● **Your instructions**
The entries below hold a line with "(opOf cw ∈ [0x1#4, 0x6#4, 0x7#4, 0x9#4]" and a line with "case h_1 hop | h_4 hop =>". Return those lines and all that lie between them, exactly and only.

****************************************

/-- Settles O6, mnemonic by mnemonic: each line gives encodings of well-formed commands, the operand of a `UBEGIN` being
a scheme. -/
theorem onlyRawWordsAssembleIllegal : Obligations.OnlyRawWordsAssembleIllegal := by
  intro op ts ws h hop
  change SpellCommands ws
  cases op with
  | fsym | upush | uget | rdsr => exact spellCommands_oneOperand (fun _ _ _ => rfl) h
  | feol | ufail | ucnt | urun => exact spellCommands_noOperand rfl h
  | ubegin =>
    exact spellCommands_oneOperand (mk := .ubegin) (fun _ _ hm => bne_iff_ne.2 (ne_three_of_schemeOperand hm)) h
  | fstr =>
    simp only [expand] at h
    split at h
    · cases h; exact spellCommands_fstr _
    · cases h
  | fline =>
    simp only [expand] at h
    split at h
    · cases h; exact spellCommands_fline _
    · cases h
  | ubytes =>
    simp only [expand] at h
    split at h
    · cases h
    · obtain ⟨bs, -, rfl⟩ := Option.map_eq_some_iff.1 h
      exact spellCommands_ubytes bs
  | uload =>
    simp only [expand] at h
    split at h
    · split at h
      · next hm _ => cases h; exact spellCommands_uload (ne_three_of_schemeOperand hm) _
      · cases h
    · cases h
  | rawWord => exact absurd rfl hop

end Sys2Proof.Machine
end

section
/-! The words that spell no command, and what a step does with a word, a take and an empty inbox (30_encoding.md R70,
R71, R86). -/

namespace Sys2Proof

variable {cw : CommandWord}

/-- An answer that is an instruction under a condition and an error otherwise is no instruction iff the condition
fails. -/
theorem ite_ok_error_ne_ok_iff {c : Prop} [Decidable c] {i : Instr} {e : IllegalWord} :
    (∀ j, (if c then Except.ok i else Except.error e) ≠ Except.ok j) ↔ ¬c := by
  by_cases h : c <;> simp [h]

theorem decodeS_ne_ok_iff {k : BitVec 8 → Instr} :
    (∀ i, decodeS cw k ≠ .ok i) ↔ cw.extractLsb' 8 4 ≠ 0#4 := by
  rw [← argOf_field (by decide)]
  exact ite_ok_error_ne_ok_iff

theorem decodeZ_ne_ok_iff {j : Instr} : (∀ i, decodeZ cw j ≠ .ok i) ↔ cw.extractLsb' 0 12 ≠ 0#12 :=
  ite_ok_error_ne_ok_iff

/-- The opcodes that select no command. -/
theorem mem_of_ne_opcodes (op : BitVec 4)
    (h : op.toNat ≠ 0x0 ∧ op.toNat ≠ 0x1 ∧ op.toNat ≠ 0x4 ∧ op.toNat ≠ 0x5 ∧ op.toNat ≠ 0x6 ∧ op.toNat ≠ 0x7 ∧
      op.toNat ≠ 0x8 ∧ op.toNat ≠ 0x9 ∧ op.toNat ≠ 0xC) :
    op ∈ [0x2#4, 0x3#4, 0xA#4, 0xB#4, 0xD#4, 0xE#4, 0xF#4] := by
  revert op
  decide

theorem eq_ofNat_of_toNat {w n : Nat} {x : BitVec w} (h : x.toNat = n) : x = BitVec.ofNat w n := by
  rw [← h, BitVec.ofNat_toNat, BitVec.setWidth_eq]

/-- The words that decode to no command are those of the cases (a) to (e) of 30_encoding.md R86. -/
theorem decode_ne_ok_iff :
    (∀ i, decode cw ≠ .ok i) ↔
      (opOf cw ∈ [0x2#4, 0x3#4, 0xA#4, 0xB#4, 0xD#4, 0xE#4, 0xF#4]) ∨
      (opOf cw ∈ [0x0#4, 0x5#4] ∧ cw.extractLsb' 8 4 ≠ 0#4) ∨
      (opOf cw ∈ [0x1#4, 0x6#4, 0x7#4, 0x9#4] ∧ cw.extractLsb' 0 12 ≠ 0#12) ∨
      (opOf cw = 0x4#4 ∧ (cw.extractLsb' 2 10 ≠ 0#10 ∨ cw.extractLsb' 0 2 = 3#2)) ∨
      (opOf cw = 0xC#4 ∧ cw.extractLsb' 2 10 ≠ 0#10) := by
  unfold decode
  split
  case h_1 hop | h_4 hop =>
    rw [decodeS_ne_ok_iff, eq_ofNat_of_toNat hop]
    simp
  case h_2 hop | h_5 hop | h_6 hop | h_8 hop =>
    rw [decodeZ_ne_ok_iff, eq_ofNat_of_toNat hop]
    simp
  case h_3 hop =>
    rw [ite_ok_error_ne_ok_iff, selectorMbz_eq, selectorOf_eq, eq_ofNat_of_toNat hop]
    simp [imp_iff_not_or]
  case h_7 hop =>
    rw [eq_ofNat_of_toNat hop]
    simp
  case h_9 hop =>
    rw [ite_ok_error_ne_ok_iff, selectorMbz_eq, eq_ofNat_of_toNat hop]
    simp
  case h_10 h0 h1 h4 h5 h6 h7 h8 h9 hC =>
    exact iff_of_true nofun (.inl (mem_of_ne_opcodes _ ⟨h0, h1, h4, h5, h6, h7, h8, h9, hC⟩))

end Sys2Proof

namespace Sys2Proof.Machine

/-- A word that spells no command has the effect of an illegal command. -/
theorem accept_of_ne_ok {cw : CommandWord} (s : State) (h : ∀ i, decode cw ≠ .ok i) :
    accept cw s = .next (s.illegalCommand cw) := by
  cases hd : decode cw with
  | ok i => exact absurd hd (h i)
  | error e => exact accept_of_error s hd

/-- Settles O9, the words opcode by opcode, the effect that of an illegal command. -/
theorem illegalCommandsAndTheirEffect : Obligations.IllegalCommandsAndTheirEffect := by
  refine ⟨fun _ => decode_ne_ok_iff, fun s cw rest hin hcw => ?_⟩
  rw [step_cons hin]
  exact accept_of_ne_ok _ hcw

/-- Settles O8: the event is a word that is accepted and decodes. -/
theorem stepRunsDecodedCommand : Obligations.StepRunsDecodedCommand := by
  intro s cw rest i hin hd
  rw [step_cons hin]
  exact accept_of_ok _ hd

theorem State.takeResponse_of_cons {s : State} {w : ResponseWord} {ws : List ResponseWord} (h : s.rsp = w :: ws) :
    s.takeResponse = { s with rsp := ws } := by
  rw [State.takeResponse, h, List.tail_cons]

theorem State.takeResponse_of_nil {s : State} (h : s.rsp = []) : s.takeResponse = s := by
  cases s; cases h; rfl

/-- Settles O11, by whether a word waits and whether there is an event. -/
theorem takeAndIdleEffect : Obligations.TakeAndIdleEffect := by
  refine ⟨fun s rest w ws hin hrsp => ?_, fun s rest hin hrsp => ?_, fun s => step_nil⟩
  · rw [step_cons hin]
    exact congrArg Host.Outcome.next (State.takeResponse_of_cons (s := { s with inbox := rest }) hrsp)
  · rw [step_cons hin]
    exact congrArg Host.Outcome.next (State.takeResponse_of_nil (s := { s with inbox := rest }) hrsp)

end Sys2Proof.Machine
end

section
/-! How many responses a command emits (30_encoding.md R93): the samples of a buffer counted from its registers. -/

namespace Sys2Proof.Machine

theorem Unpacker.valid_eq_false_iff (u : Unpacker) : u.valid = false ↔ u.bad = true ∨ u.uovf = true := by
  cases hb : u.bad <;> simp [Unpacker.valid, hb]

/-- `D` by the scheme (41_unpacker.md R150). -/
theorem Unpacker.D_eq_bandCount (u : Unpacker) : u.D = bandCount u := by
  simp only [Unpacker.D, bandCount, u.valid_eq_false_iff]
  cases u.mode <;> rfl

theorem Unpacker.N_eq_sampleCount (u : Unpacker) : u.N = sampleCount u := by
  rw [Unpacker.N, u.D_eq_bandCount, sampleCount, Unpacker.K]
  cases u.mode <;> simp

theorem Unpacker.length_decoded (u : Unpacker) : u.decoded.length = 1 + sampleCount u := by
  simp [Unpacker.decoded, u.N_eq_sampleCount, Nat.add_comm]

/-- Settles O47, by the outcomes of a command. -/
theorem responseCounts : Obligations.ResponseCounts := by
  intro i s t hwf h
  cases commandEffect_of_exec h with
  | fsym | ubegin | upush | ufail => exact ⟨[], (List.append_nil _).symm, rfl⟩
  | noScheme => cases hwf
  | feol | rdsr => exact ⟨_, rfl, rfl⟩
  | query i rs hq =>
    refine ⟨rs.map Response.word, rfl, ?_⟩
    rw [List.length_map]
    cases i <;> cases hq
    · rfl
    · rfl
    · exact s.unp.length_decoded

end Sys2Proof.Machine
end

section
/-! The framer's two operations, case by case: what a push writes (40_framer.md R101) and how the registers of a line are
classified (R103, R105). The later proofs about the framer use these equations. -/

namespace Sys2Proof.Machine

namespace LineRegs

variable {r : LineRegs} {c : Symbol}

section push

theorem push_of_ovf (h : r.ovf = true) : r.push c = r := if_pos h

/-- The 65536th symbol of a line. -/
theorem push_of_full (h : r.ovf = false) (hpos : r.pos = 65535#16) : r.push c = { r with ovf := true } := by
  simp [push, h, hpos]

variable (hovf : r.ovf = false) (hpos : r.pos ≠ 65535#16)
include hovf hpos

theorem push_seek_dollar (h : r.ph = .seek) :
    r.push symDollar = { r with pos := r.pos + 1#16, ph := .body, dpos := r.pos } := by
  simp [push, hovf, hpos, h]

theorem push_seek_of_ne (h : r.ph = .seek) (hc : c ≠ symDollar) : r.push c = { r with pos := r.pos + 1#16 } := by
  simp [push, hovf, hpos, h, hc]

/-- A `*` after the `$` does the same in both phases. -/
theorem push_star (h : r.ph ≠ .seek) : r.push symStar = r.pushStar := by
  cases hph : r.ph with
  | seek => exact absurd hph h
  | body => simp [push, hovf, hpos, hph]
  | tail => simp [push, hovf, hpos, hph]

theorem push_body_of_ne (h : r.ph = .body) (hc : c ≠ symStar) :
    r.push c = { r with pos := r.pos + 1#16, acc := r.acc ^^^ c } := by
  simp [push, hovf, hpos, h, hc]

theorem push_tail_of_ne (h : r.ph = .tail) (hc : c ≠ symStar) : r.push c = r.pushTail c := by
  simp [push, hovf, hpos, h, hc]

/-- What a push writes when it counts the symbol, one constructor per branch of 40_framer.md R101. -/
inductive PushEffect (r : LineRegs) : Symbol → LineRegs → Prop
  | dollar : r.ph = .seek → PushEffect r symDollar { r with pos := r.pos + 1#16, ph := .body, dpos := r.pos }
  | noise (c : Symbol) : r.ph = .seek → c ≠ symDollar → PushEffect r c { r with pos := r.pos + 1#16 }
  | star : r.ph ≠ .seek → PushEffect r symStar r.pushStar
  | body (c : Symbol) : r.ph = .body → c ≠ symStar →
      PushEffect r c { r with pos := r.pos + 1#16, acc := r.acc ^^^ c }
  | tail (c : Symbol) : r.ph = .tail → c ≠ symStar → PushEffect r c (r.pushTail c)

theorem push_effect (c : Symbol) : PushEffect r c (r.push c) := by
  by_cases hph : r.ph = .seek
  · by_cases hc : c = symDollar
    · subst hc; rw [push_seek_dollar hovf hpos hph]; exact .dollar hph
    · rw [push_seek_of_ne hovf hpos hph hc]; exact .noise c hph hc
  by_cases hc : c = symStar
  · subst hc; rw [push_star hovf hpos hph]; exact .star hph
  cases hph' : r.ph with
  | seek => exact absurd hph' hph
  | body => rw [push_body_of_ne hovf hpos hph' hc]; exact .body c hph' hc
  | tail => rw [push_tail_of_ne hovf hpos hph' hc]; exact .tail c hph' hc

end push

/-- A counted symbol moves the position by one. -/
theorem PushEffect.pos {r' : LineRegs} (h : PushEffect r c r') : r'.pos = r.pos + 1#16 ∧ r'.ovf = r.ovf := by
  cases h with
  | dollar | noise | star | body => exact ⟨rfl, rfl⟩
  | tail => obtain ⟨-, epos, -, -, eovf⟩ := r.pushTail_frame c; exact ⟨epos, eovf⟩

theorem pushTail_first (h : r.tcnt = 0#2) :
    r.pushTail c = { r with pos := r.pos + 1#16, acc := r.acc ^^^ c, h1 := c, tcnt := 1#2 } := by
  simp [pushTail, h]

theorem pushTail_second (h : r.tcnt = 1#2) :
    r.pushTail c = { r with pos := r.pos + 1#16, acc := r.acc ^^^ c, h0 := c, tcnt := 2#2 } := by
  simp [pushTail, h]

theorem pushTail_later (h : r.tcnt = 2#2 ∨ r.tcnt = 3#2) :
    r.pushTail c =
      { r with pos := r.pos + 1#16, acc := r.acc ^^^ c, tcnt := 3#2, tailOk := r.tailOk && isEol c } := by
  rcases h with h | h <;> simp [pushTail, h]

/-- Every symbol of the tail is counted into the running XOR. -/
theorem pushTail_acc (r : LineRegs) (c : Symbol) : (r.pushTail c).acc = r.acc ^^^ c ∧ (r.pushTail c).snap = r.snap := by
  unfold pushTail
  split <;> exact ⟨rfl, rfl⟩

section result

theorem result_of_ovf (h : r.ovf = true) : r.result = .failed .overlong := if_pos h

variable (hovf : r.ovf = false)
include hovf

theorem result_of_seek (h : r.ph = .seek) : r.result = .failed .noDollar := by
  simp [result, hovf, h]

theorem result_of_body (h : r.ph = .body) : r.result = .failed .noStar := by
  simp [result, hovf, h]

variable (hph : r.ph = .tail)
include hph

****************************************

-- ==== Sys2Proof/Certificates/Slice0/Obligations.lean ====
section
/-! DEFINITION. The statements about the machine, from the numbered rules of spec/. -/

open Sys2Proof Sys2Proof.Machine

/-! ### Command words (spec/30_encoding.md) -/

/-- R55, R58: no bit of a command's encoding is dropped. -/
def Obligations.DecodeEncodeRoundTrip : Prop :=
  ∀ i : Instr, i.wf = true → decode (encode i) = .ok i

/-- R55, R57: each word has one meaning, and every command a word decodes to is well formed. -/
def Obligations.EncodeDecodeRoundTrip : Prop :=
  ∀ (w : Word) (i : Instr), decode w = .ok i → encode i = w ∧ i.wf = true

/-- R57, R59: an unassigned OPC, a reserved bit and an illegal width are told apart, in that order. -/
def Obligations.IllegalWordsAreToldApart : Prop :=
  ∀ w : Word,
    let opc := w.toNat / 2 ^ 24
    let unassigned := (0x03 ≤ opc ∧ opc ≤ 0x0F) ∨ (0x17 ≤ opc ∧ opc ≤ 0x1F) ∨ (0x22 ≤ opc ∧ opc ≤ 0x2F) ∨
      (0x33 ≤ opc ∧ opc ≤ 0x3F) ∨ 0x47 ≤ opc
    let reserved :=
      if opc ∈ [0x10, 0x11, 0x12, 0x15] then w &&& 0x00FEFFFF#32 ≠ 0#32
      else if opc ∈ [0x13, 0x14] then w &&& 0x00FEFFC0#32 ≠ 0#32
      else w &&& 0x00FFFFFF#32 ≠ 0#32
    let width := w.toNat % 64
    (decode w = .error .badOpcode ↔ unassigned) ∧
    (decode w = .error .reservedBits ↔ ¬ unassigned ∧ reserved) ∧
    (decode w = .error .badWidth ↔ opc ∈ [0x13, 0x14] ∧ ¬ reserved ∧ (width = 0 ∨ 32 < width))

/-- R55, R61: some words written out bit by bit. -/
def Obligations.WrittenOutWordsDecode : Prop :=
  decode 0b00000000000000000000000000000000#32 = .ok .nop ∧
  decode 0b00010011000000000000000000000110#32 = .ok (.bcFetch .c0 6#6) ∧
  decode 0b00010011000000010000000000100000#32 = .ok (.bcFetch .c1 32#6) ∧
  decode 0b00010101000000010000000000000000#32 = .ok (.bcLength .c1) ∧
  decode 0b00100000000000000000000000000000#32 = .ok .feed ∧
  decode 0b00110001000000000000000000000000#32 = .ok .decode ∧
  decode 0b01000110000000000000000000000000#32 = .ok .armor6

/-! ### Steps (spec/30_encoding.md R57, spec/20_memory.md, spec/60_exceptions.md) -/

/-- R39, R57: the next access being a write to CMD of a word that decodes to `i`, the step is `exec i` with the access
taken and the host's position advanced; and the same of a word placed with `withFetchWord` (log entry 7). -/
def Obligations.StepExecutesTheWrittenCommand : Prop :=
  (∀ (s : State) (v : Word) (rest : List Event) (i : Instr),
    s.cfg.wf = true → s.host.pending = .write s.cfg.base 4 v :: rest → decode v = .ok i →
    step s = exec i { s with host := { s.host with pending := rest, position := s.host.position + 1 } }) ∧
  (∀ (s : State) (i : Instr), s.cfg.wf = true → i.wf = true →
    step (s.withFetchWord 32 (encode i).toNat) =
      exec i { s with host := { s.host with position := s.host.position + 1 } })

****************************************

● **Answer to this task**
      (opOf cw ∈ [0x1#4, 0x6#4, 0x7#4, 0x9#4] ∧ cw.extractLsb' 0 12 ≠ 0#12) ∨
      (opOf cw = 0x4#4 ∧ (cw.extractLsb' 2 10 ≠ 0#10 ∨ cw.extractLsb' 0 2 = 3#2)) ∨
      (opOf cw = 0xC#4 ∧ cw.extractLsb' 2 10 ≠ 0#10) := by
  unfold decode
  split
  case h_1 hop | h_4 hop =>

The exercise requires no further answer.